Labour mortgage changes could trigger new market crash warns expert | Personal Finance | Finance


Britain is sleepwalking into another financial crisis, an expert is warning, as Labour’s push to relax mortgage rules threatens to unleash a new wave of reckless lending.

Regulators have been called on to loosen lending restrictions in a bid to kickstart the housing market and boost home ownership – but critics fear the move could unravel hard-won protections brought in after the 2008 crash.

In scenes that could be reminiscent of the run-up to the global financial meltdown, lenders are already scrapping safeguards and throwing cash at borrowers with ever-smaller deposits and income multiples.

Santander led the charge last month, easing stress tests that ensure buyers can cope if interest rates rise. That tweak alone could allow borrowers to take on tens of thousands more debt – with Halifax and BM Solutions quickly following suit.
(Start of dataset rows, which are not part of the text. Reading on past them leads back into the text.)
/-- A segment enters a state: the SI's connections start at RUN and are IDLE outside RUN and BROKEN (Table 16.7); RING_START is answered. -/
def Dev.enter (d : Dev) (seg st : Nat) : Dev :=
  let old := (d.ring.seg seg).state
  let d := d.onSeg seg (fun s => { s with state := st })
  let d := if st = 7 then (if old = 8 then d else { d with si := d.si.segRun seg }) else if st = 8 then d else { d with si := d.si.segDown seg }
  d.ringReplies

/-- A node as ABSENT: its identity, delays and counters stay. -/
def Node.absent (n : Node) : Node :=
  { margin := n.margin, dev := n.dev, echoMissCnt := n.echoMissCnt, readyLowCnt := n.readyLowCnt, linkErrCnt := n.linkErrCnt, fcsFresh := n.fcsFresh,
    ident := n.ident, col := n.col, head := n.head }

/-- The nodes of a segment are ABSENT (Table 10.5); their counters stay. -/
def Segment.absent (s : Segment) : Segment :=
  { s with nodes := s.nodes.map (fun e => (e.1, e.2.absent)) }

/-- A segment enters ENUM: its nodes are ABSENT and the ENUM frame is launched (R301). -/
def Dev.enumStart (d : Dev) (seg : Nat) : Dev :=
  let d := d.enter seg 3
  let d := d.onSeg seg (fun s => { s.absent with queue := [], sent := [], cfgPos := 0, cfgTries := 0, pairs := 0, losses := 0, rtSum := 0, t0Sum := 0, fSums := [],
                                                 lastMeas := none, retry := false, mail := none, mailNext := none, testDue := false })
  d.acyclic seg 0x11 0xFF ([96, 0, 0, 0] ++ zeroBytes (32 * 96))

/-- A MEASURE frame is launched (R305). -/
def Dev.measure (d : Dev) (seg : Nat) : Dev :=
  let s := d.ring.seg seg
  let id := incWrap 16 s.measId
  let d := d.onSeg seg (fun s => { s with measId := id, lastMeas := none })
  d.acyclic seg 0x12 0xFF (leBytes 1 1 ++ leBytes 1 s.devs ++ leBytes 2 id)

/-- The REPORT frame of the last MEASURE is launched (R305). -/
def Dev.report (d : Dev) (seg : Nat) : Dev :=
  let s := d.ring.seg seg
  d.acyclic seg 0x12 0xFF (leBytes 1 2 ++ leBytes 1 s.devs ++ leBytes 2 s.measId ++ zeroBytes (8 * s.devs))

/-- The positions of a segment that CONFIG addresses: those of the descriptor (R303, R575). -/
def Dev.positions (d : Dev) (seg : Nat) : List Nat := (List.range (d.ring.map.desc seg).nodes).map (fun i => i + 1)

/-- The safety messages of a node with their offsets in the cycle frame (Table 10.3): `input` those to the SI. -/
def Dev.safeSlots (d : Dev) (seg node : Nat) (input : Bool) : List (Nat × Nat) :=
  match d.si.conf with
  | none => []
  | some c =>
    let n := c.count seg
    let mine := (c.conns.filter (fun x => x.seg = seg && x.node = node)).map (fun x => x.pos)
    mine.zipIdx.map (fun p => (36 + 20 * ((if input then n else 0) + p.1), p.2))

/-- The CONFIG payload of a node (Table 10.3). -/
def Dev.configOf (d : Dev) (seg pos : Nat) : List Byte :=
  configPayload d.ring seg pos d.tcyc (d.prm pSAMPLE_LEAD) (d.tApplyOf d.runAhead) d.runAhead (d.safeSlots seg pos false) (d.safeSlots seg pos true)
At the same time, high street giants including Nationwide, NatWest, and Barclays have begun handing out mortgages worth up to six times a borrower’s salary – a sharp rise from the more cautious 4.5 times norm that’s kept the market stable in recent years.

The number of low-deposit deals has soared. There are now 442 mortgage offers available with just a 5% deposit, more than double the number a year ago, according to Moneyfacts. Deals for 10% deposits are also booming.
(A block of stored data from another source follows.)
/-- CHR_DISARM takes effect (R428, R436): the frame in building closes with the samples it holds. -/
def Chr.disarm (c : Chr) : Chr × List Ev :=
  match c.conf with
  | none => (c, [])
  | some k =>
    if c.state = 0 then (c, []) else
      let t := match c.build with
        | some b => if c.state = 2 then ({ c with cur := c.cur.map (fun (x : ChrCapture) => { x with post := x.post ++ [b.close k false] }) }, []) else c.takeFrame k b
        | none => (c, [])
      let a := if c.state = 2 then t.1.store true else t.1
      ({ a with state := 0, cur := none, build := none, force := none, haps := [] }, t.2 ++ [evC srcChr eCHR_DISARMED])

/-- STREAMING ends with ownership or its pair (R436): frames not yet written are discarded, those that a disarm left among them. -/
def Chr.streamLoss (c : Chr) : Chr :=
  if c.state = 4 || !c.fifo.isEmpty then { c with state := 0, fifo := [], mark := false, build := none, force := none, haps := [] } else c

/-- The frames at the front of the FIFO that one record may carry (R441). -/
def chrFrames (limit fb : Nat) : List ChrOut → List ChrOut
  | [] => []
  | o :: r => if o.mark || limit < fb then [] else o :: chrFrames (limit - fb) fb r

/-- The next stream record without PHASE and QSEQ, and the FIFO without it (R441 to R443); LOST counts the frames that were dropped before those it carries. -/
def Chr.record (c : Chr) : Option (List Byte × Chr) :=
  match c.conf, c.fifo with
  | some k, o :: r =>
    let hdr (rtype lost cyc len layout : Nat) := leBytes 2 0x0100 ++ leBytes 2 rtype ++ leBytes 4 lost ++ leBytes 8 cyc ++ leBytes 2 0 ++ leBytes 1 2 ++ leBytes 1 0 ++ leBytes 4 0
      ++ leBytes 4 len ++ leBytes 4 layout
    if o.mark then some (hdr 1 o.lost o.cycle 32 o.layout ++ o.bytes, { c with fifo := r, mark := false })
    else
      let fs := chrFrames (max k.block k.frameBytes) k.frameBytes c.fifo
      let data := (fs.map (·.bytes)).flatten
      let l := fs.getLast?.getD o
      some (hdr 0 (fs.map (·.lost)).sum l.cycle data.length l.layout ++ data, { c with fifo := c.fifo.drop fs.length })
  | _, _ => none

/-- A capture's image: header of Table 14.6 and frames, oldest first. -/
def ChrCapture.image (x : ChrCapture) : List Byte :=
  let t := x.trig.getD { cycle := 0, instant := 0, cond := 0, layout := 0 }
  let fs := x.pre ++ x.post
  let lay := fs.any (fun f => f.layout ≠ t.layout || bit (fieldLE f.bytes 4 2) 4)
  leBytes 2 x.num ++ leBytes 2 (flag t.forced 0 + flag t.auto 1 + flag x.truncated 2 + flag x.complete 3 + flag lay 4) ++ leBytes 1 x.chans ++ leBytes 1 x.reduce
  ++ leBytes 1 x.mode ++ leBytes 1 0 ++ t.bytes ++ leBytes 4 x.pre.length ++ leBytes 4 x.post.length ++ leBytes 4 x.frameBytes ++ leBytes 4 t.layout
  ++ leBytes 8 ((fs.head?.map (·.first)).getD 0) ++ (fs.map (·.bytes)).flatten

/-- The stored capture of a number (R439). -/
def Chr.find (c : Chr) (n : Nat) : Option ChrCapture := c.stored.find? (fun x => x.num = n)

/-- The status block (Table 14.7). -/
def Chr.status (c : Chr) (plate : Nat) : List Byte :=
  let cf (f : ChrConf → Nat) : Nat := (c.conf.map f).getD 0
  let cu (f : ChrCapture → Nat) : Nat := (c.cur.map f).getD 0
  leBytes 8 plate ++ leBytes 1 c.state ++ leBytes 1 c.mode ++ leBytes 2 (flag c.conf.isSome 0 + flag c.pending.isSome 1 + flag c.force.isSome 2)
  ++ leBytes 2 (if c.state = 4 then 0 else cf (·.slots)) ++ leBytes 2 c.stored.length ++ leBytes 2 c.last ++ leBytes 2 ((c.stored.head?.map (·.num)).getD 0)
  ++ leBytes 4 (if c.state = 1 then cu (·.pre.length) else 0) ++ leBytes 4 (if c.state = 2 then cu (·.post.length) else 0)
  ++ leBytes 4 (if c.state = 1 && c.mode = 2 then cf (·.autoTimeout) - c.autoCnt else 0) ++ leBytes 4 ((c.fifo.filter (fun o => !o.mark)).length * cf (·.frameBytes))
  ++ leBytes 4 (cf (·.ringBytes)) ++ leBytes 4 (cf (·.frameBytes)) ++ zeroBytes 20

/-- The counters of Table 14.9 as the 512 bytes of the device summary from 0x400. -/
def Chr.counters (c : Chr) : List Byte :=
  leBytes 4 c.triggers ++ leBytes 4 c.captures ++ leBytes 4 c.forced ++ leBytes 4 c.overwritten ++ leBytes 4 c.streamLost ++ leBytes 4 c.readRace ++ leBytes 2 c.capture

/-- The OVERLAYS bit TRACE of an axis (R425). -/
def Chr.traces (c : Chr) (axis : Nat) : Bool :=
  c.state ≠ 0 && (match c.conf with
    | some k => k.chans.any (fun x => decide (0x1000 + 128 * axis ≤ x.ofs ∧ x.ofs ≤ 0x107F + 128 * axis))
    | none => false)

end Sys2Proof.Machine
end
Experts warn this dash for growth could backfire disastrously. “We’re unlearning the lessons of the financial crisis,” said Andrew Whishart, of Berenberg.

He told the Telegraph: “The risk is people borrow more, house prices surge, and when interest rates rise again, they’ll be exposed. It’s a recipe for a housing bubble.”

The shift comes after Chancellor Rachel Reeves rewrote the rules for regulators – demanding the Financial Conduct Authority (FCA) prioritise economic growth alongside consumer protection. The FCA has since issued fresh guidance urging lenders to take a more ‘flexible’ approach.

The rules in question were brought in post-2008 to stop people taking out loans they couldn’t afford. One key measure – the stress test – assesses whether buyers can still repay if interest rates spike. Until 2022, this buffer stood at three percentage points. It’s now down to just one.

And with rates still volatile following the Liz Truss mini-Budget, many fear that scrapping these checks now would be madness.

The Treasury has not issued any public comment on the rumoured proposals. However, it is encouraging city watchdogs at the Financial Conduct Authority to relax red tape around borrowing and investing. It is thought the FCA will back a relaxation of lending restrictions.